One of the main pathbreaking aspects of the SC judgement, and the 2014 Bill, had been the right of the community to self-determine their gender. However, the Transgender Persons (Protection of Rights) Bill, 2016 requires members of the Transgender community to obtain a certificate from a doctor as proof of identity that they are transgender. It is then upto the District Screening Committee, which would comprise of a medical officer, a psychologist or psychiatrist, a district welfare officer, a government official, and a transgender person, to issue the person such a certificate. This undermines the whole purpose of the freedom of self-determination, and by involving a Medical Officer, makes the susceptible to unnecessary and humiliating examinations to prove their identity.

Moreover, the Bill gives a complicated definition for a transgender person, where they defined as (A) neither wholly female nor wholly male; (B) a combination of female or male; or (C) neither female nor male. By defining the transgender experience either in the negative (as “not” male or female) or in parts (as “neither wholly” or as a “combination”).

Since long, the transgender community has been an ostracised one, without access to basic rights, education and employment. They have been discriminated against, marginalised, abused and, reduced to begging and living in the fringes of the society. Violence on the transgender community is quite frequent and a study by a team from the National Institute of Epidemiology conducted on 60,000 transgender people, from across 17 states, including Tamil Nadu, found that the transgender community faces discrimination and abuse – both physical and sexual – from various corners, mainly law enforcement agencies.

While efforts like the directive on toilets for third gender people are welcome, by not capitalising on the Supreme Court judgement and by proposing Bills that are drifting away from the whole purpose, the Government is undermining efforts being made to bring much delayed justice to a community which has gone through harrowing times.  A change in the mindset of the society, and a readiness to accept the community, is equally required. This is beautifully conveyed in the recent ad by Vicks.

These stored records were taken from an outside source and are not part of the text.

theorem wit_SliceMigration :
    (∃ (m : Master) (s : State) (n : Fin 256), Reaches s m (winAddr n 0x64) ∧ s.bit (sl F.SLICE_MIG_CMD_BUSY n) = false
        ∧ s.sliceState n = 1 ∧ (∀ k ∈ s.sliceList, k < 256))
    ∧ (∃ (m : Master) (s : State) (n : Fin 256), Reaches s m (winAddr n 0x64) ∧ s.bit (sl F.SLICE_MIG_CMD_BUSY n) = false
        ∧ s.sliceState n = 3 ∧ s.runsItems = true)
    ∧ (∃ (m : Master) (s : State) (n : Fin 256), Reaches s m (winAddr n 0x64) ∧ s.bit (sl F.SLICE_MIG_CMD_BUSY n) = false
        ∧ s.sliceState n ≠ 3)
    ∧ (∃ (m : Master) (s : State) (n : Fin 256), Reaches s m (winAddr n 0x64) ∧ s.bit (sl F.SLICE_MIG_CMD_BUSY n) = false
        ∧ s.sliceState n = 3 ∧ (s.role = 4 ∨ s.role = 5))
    ∧ (∃ (s : State) (n : Fin 256) (ce : Nat) (ue : List Nat) (dt : Nat), s.sliceState n = 4
        ∧ (((s.slice n).inProg.find? fun c => c.op == 0x103).map (·.a0) = some s.role) ∧ s.migKey = none)
    ∧ (∀ k, Config.kwpUnwrap migSt.kSlot ((migRec.drop 32).take (keyLenOf (srKtype migRec) + 8)) = some k
        → ∃ (s : State) (n : Fin 256) (ce : Nat) (ue : List Nat) (dt : Nat), s.sliceState n = 4
        ∧ (((s.slice n).inProg.find? fun c => c.op == 0x103).map (·.a0) = some s.role) ∧ ∃ id key, s.migKey = some (id, key))
    ∧ (∃ (s : State) (n : Fin 256) (b : List Byte) (dt : Nat), s.sliceState n = 5 ∧ (s.role = 4 ∨ s.role = 5) ∧ s.role = 4)
    ∧ (∃ (s : State) (n : Fin 256) (b : List Byte) (dt : Nat), s.sliceState n = 5 ∧ (s.role = 4 ∨ s.role = 5) ∧ ∃ i, i < 128)
    ∧ (∃ (s : State) (n : Fin 256) (dt : Nat) (x : Option (Nat × Nat × Nat × Nat)), (s.slice n).clearing = some x ∧ ∃ a,
        n * histSize ≤ a ∧ a < n * histSize + histSize)
    ∧ (∃ (s : State) (n : Fin 256) (dt : Nat) (x : Option (Nat × Nat × Nat × Nat)), (s.slice n).clearing = some x
        ∧ ∃ p tn c d, x = some (p, tn, c, d)) :=
  ⟨⟨.yardmaster, slSt 255 [], 255, (by unfold Reaches; decide +kernel), (by decide +kernel), (by decide +kernel),
      (by decide +kernel)⟩,
   ⟨.yardmaster, st [(sl F.SLICE_STATUS_STATE 255, 3), (F.PAIR_STATUS_STATE, 5)], 255, (by unfold Reaches; decide +kernel),
       (by decide +kernel), (by decide +kernel), (by decide +kernel)⟩,
   ⟨.yardmaster, State.reset, 0, (by unfold Reaches; decide +kernel), (by decide +kernel), (by decide +kernel)⟩,
   ⟨.yardmaster, st [(sl F.SLICE_STATUS_STATE 255, 3), (F.PAIR_STATUS_STATE, 5)], 255, (by unfold Reaches; decide +kernel),
       (by decide +kernel), (by decide +kernel), (by decide +kernel)⟩,
   ⟨(st [(sl F.SLICE_STATUS_STATE 255, 4)]).setSlice 255 fun x => { x with inProg := [⟨0x103, 0, false, 0, 0, 0, [], 0⟩] },
       255, 0, [], 0, (by decide +kernel), (by decide +kernel), (by decide +kernel)⟩,
   fun k h => ⟨migSt, 255, 0, [], 0, (by decide +kernel), (by decide +kernel), srKeyId migRec, k,
       congrArg (Option.map fun k => (srKeyId migRec, k)) h⟩,
   ⟨st [(sl F.SLICE_STATUS_STATE 255, 5), (F.PAIR_STATUS_STATE, 4)], 255, [], 0, (by decide +kernel), (by decide +kernel),
       (by decide +kernel)⟩,
   ⟨st [(sl F.SLICE_STATUS_STATE 255, 5), (F.PAIR_STATUS_STATE, 5)], 255, [], 0, (by decide +kernel), (by decide +kernel),
       127, (by decide +kernel)⟩,
   ⟨State.reset.setSlice 255 fun y => { y with clearing := some none }, 255, 0, none, (by decide +kernel),
       256 * histSize - 1, (by decide +kernel), (by decide +kernel)⟩,
   ⟨State.reset.setSlice 255 fun y => { y with clearing := some (some (1, 2, 3, 4)) }, 255, 0, some (1, 2, 3, 4),
       (by decide +kernel), 1, 2, 3, 4, (by decide +kernel)⟩⟩

theorem wit_PcieStates :
    (∃ (s : State) (dt : Nat), s.host.fn = .d3cold ∧ s.host.peRefclk = true)
    ∧ (∃ (s : State) (dt : Nat), s.host.fn = .d3cold ∧ s.host.peRefclk = false)
    ∧ (∃ (s : State) (dt : Nat), s.host.fn = .d3cold ∧ s.host.perstN = true)
    ∧ (∃ (s : State) (dt : Nat), s.host.fn = .training ∧ s.host.peRefclk = true ∧ s.domState 19 = 0 ∧ s.domWaking 19 = false)
    ∧ (∃ (s : State) (dt : Nat), s.host.fn = .d0)
    ∧ (∃ (s : State) (dt : Nat), s.host.fn = .d3hot)
    ∧ (∃ (s : State) (dt : Nat), s.Calm ∧ s.ltrValue ≠ s.host.ltrSent) :=
  ⟨⟨{ State.reset with host := { State.reset.host with fn := .d3cold, peRefclk := true } }, 0, (by decide +kernel),
      (by decide +kernel)⟩,
   ⟨{ State.reset with host := { State.reset.host with fn := .d3cold, peRefclk := false } }, 0, (by decide +kernel),
       (by decide +kernel)⟩,
   ⟨{ State.reset with host := { State.reset.host with fn := .d3cold, perstN := true } }, 0, (by decide +kernel),
       (by decide +kernel)⟩,
   ⟨{ State.reset with host := { State.reset.host with fn := .training, peRefclk := true } }, 0, (by decide +kernel),
       (by decide +kernel), (by decide +kernel), (by decide +kernel)⟩,
   ⟨{ State.reset with host := { State.reset.host with fn := .d0 } }, 0, (by decide +kernel)⟩,
   ⟨{ State.reset with host := { State.reset.host with fn := .d3hot } }, 0, (by decide +kernel)⟩,
   ⟨(slSt 255 []).setSlice 255 fun x => { x with fetched := [], evStage := [ev0], ltrNow := 0x00010000 }, 0,
       by unfold State.Calm; decide +kernel, (by decide +kernel)⟩⟩

theorem wit_MacJobs :
    (∃ (s : State) (n : Fin 256) (dt : Nat) (e : List Byte) (rest : List (List Byte)), s.Heads n 0x02 e rest)
    ∧ (∃ (s : State) (i : Nat) (j : MacJob) (data : Option (List Byte)), let key := s.keyE (j.slice * 256 + leAt j.body 1 1); s.gate.jobs[i]? = some j ∧ j.started = true ∧ s.engineFree j s.clk = true ∧ s.CqReady j.slice ∧ s.macCheck j key ≠ 0)
    ∧ (∃ (s : State) (i : Nat) (j : MacJob) (data : Option (List Byte)), let key := s.keyE (j.slice * 256 + leAt j.body 1 1); s.gate.jobs[i]? = some j ∧ j.started = true ∧ s.engineFree j s.clk = true ∧ s.CqReady j.slice ∧ s.macCheck j key = 0 ∧ data = none)
    ∧ (∃ (s : State) (i : Nat) (j : MacJob) (data : Option (List Byte)), let key := s.keyE (j.slice * 256 + leAt j.body 1 1); s.gate.jobs[i]? = some j ∧ j.started = true ∧ s.engineFree j s.clk = true ∧ s.CqReady j.slice ∧ ∃ d, s.macCheck j key = 0 ∧ data = some d ∧ d.length ≤ leAt j.body 4 4 ∧ leAt j.body 0 1 = 1)
    ∧ (∃ (s : State) (i : Nat) (j : MacJob) (data : Option (List Byte)), let key := s.keyE (j.slice * 256 + leAt j.body 1 1); s.gate.jobs[i]? = some j ∧ j.started = true ∧ s.engineFree j s.clk = true ∧ s.CqReady j.slice ∧ ∃ d, s.macCheck j key = 0 ∧ data = some d ∧ d.length ≤ leAt j.body 4 4 ∧ leAt j.body 0 1 = 4)
    ∧ (∃ (s : State) (i dt : Nat) (j : MacJob), s.gate.jobs[i]? = some j ∧ s.CqReady j.slice ∧ let late := j.at' + s.get F.GATE_JOB_CFG_TMO * 1000; j.started = false ∧ s.mayStart late j = false ∧ late ≤ s.clk + dt) :=
  ⟨⟨slSt 255 (sq0 0x02 [] []), 255, 0, sq0 0x02 [] [], [], ⟨by decide +kernel, by decide +kernel, by decide +kernel,
      by decide +kernel⟩⟩,
   ⟨macSt 5, 0, macJob0 5, none, (by decide +kernel), (by decide +kernel), (by decide +kernel),
       (by unfold State.CqReady; decide +kernel), (by decide +kernel)⟩,
   ⟨macSt 2, 0, macJob0 2, none, (by decide +kernel), (by decide +kernel), (by decide +kernel),
       (by unfold State.CqReady; decide +kernel), (by decide +kernel), (by decide +kernel)⟩,
   ⟨(macSt 1).setKey 65535 fun k => { k with usage := 4 }, 0, macJob0 1, some (List.replicate 9 1), (by decide +kernel),
       (by decide +kernel), (by decide +kernel), (by unfold State.CqReady; decide +kernel), List.replicate 9 1,
       (by decide +kernel), (by decide +kernel), (by decide +kernel), (by decide +kernel)⟩,
   ⟨macSt 4, 0, macJob0 4, some (List.replicate 9 1), (by decide +kernel), (by decide +kernel), (by decide +kernel),
       (by unfold State.CqReady; decide +kernel), List.replicate 9 1, (by decide +kernel), (by decide +kernel),
       (by decide +kernel), (by decide +kernel)⟩,
   ⟨(macSt 1).setGate fun x => { x with jobs := [{ macJob0 1 with started := false }, macJob0 1], gmac := ⟨none, [10 ^ 15], []⟩ }, 0, (State.reset.get F.GATE_JOB_CFG_TMO * 1000), { macJob0 1 with started := false }, (by decide +kernel), (by unfold State.CqReady; decide +kernel), (by decide +kernel), (by decide +kernel), (by decide +kernel)⟩⟩

theorem wit_PkJobsStart :
    (∃ (s : State) (n : Fin 256) (dt : Nat) (e : List Byte) (rest : List (List Byte)), s.Heads n 0x03 e rest
        ∧ s.mayVault .pkJobs = true ∧ s.get F.VAULT_PK_STATUS_ENG_OK ≠ 0 ∧ s.bit F.VAULT_CTRL = false)
    ∧ (∃ (s : State) (n : Fin 256) (dt : Nat) (e : List Byte) (rest : List (List Byte)), let j : PkJob := ⟨some n, sqId e, sqBody e 96, s.clk + dt⟩; ∃ k, s.Heads n 0x03 e rest ∧ s.mayVault .pkJobs = true ∧ s.get F.VAULT_PK_STATUS_ENG_OK ≠ 0 ∧ s.bit F.VAULT_CTRL = true ∧ s.vaultReady = true ∧ s.vault.jobs = [] ∧ s.pkMay j = true ∧ (((List.range 8).filter fun x => s.engOk x && (s.eng x).run.isNone).head? = some k))
    ∧ (∃ (s : State) (n : Fin 256) (dt : Nat) (e : List Byte) (rest : List (List Byte)), s.Heads n 0x03 e rest
        ∧ s.mayVault .pkJobs = false ∧ s.CqReady n)
    ∧ (∃ (m : Master) (s : State) (d : Nat), Reaches s m 0xC00408 ∧ bitOf d 0 = true ∧ s.bit F.VAULT_PK_CMD_BUSY = false
        ∧ s.mayVault .pkJobs = true ∧ s.get F.VAULT_PK_STATUS_ENG_OK ≠ 0 ∧ s.bit F.VAULT_CTRL = false)
    ∧ (∃ (s : State) (i dt n : Nat) (j : PkJob), s.vault.jobs[i]? = some j ∧ j.slice = some n ∧ s.CqReady n
        ∧ s.get F.VAULT_PK_CFG_TMO * 1000000 ≤ s.clk + dt - j.at')
    ∧ (∃ (s : State) (e : Fin 8) (dt n t0 : Nat) (j : PkJob), (s.eng e).run = some (j, t0) ∧ j.slice = some n ∧ s.CqReady n
        ∧ s.vault.jobs = [] ∧ pkBound j.desc ≤ s.clk + dt - t0) :=
  ⟨⟨((slSt 255 (sq0 0x03 [] [])).put F.LIFE_STATE_STATE 2).put F.VAULT_PK_STATUS_ENG_OK 1, 255, 0, sq0 0x03 [] [], [],
      ⟨by decide +kernel, by decide +kernel, by decide +kernel, by decide +kernel⟩, (by decide +kernel), (by decide +kernel),
      (by decide +kernel)⟩,
   ⟨(((slSt 255 (sq0 0x03 [] [])).put F.LIFE_STATE_STATE 2).put F.VAULT_PK_STATUS_ENG_OK 0x80).put F.VAULT_CTRL 1, 255, 0,
       sq0 0x03 [] [], [], 7, ⟨by decide +kernel, by decide +kernel, by decide +kernel, by decide +kernel⟩,
       (by decide +kernel), (by decide +kernel), (by decide +kernel), (by decide +kernel), (by decide +kernel),
       (by decide +kernel), (by decide +kernel)⟩,
   ⟨slSt 255 (sq0 0x03 [] []), 255, 0, sq0 0x03 [] [], [], ⟨by decide +kernel, by decide +kernel, by decide +kernel,
       by decide +kernel⟩, (by decide +kernel), (by unfold State.CqReady; decide +kernel)⟩,
   ⟨.yardmaster, st [(F.VAULT_PK_STATUS_ENG_OK, 1), (F.LIFE_STATE_STATE, 2)], 1, (by unfold Reaches; decide +kernel),
       (by decide +kernel), (by decide +kernel), (by decide +kernel), (by decide +kernel), (by decide +kernel)⟩,
   ⟨(slSt 255 []).setVault fun v => { v with jobs := [pkJob0 1 1 0 64] }, 0, (State.reset.get F.VAULT_PK_CFG_TMO * 1000000),
       255, pkJob0 1 1 0 64, (by decide +kernel), (by decide +kernel), (by unfold State.CqReady; decide +kernel),
       (by decide +kernel)⟩,
   ⟨pkSt (pkJob0 1 1 0 64), 7, 250000, 255, 0, pkJob0 1 1 0 64, (by decide +kernel), (by decide +kernel),
       (by unfold State.CqReady; decide +kernel), (by decide +kernel), (by decide +kernel)⟩⟩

The heartwarming campaign, a true story, talks about the struggles of a mother who adopts an orphaned girl, cares for her and educates her. She then sends her daughter to boarding school so that people don’t find out about her true identity – that of being the daughter of a transgender person. The daughter, who is the narrator, talks about how, while her mother wants her to be a Doctor, she wants to be a Lawyer so that she can fight for the right of her mother, and many more like her.